What you return must be every line from the beginning of the data through the line holding "namespace Sys2Proof.Machine", unchanged.
___ AVAILABLE DATA
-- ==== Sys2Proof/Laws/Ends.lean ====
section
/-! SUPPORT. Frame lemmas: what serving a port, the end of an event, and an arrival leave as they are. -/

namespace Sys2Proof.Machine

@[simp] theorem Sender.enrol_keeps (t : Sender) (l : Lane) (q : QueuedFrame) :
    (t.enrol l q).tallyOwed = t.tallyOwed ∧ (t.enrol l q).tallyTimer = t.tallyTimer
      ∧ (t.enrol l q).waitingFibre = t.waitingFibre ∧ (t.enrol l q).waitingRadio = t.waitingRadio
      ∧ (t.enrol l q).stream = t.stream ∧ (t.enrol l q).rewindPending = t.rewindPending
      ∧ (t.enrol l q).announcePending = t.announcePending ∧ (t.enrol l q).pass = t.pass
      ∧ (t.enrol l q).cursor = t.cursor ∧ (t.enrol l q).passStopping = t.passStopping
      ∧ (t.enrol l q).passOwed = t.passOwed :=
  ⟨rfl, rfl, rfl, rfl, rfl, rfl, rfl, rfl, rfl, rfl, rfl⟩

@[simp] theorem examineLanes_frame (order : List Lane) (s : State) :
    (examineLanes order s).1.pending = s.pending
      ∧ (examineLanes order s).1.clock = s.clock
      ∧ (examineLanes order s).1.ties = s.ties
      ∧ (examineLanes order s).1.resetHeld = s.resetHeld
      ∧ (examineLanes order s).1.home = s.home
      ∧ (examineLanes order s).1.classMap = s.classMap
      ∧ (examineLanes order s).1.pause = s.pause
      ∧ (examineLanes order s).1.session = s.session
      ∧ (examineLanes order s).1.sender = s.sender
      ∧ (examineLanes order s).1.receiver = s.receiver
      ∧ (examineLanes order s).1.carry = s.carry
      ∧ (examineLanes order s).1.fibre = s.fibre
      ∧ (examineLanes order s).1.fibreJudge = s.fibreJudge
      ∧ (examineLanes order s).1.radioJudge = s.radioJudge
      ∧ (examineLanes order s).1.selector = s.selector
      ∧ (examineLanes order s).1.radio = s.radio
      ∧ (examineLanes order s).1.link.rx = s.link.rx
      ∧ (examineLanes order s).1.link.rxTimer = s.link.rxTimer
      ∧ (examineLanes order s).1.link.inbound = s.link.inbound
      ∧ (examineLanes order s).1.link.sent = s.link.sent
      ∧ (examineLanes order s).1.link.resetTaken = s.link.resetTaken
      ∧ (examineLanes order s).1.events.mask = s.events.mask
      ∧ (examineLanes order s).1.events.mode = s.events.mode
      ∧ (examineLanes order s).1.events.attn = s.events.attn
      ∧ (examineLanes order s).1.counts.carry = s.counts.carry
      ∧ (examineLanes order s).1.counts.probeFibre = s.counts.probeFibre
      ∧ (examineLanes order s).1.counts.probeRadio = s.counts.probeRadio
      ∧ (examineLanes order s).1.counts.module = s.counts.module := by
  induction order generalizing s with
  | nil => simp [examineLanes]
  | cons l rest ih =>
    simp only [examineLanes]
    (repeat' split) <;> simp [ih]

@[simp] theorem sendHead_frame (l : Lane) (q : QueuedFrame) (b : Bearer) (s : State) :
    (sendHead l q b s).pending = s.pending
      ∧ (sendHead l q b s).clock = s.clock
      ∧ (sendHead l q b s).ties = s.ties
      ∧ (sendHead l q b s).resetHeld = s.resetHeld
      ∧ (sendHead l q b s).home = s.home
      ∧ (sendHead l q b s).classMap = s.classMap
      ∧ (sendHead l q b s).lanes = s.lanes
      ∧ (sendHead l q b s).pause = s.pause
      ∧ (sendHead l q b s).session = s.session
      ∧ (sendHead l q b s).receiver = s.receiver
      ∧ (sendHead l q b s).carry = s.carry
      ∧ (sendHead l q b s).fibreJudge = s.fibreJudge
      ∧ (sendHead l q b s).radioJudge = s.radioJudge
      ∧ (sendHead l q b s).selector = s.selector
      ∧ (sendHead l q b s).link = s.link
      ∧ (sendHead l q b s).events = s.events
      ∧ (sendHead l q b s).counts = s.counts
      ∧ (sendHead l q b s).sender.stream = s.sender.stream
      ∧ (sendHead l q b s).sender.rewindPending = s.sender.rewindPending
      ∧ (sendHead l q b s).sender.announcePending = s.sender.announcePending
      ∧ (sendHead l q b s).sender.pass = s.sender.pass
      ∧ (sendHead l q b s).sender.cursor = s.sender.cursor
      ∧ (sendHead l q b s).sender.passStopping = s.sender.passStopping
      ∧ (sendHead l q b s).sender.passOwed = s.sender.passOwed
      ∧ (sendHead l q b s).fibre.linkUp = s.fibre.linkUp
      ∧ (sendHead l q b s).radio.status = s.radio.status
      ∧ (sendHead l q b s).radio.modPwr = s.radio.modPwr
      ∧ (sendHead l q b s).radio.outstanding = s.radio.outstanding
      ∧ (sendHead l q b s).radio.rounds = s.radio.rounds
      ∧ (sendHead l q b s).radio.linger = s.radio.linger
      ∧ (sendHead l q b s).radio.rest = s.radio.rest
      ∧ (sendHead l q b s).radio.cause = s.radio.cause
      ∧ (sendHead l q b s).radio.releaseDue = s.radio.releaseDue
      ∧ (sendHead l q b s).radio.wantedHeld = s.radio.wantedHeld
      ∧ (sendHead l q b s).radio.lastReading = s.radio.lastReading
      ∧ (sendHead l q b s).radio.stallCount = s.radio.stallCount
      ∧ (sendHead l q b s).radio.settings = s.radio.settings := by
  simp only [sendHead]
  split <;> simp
______
> _SOLUTION TO THE EXERCISE_
-- ==== Sys2Proof/Laws/Ends.lean ====
section
/-! SUPPORT. Frame lemmas: what serving a port, the end of an event, and an arrival leave as they are. -/

namespace Sys2Proof.Machine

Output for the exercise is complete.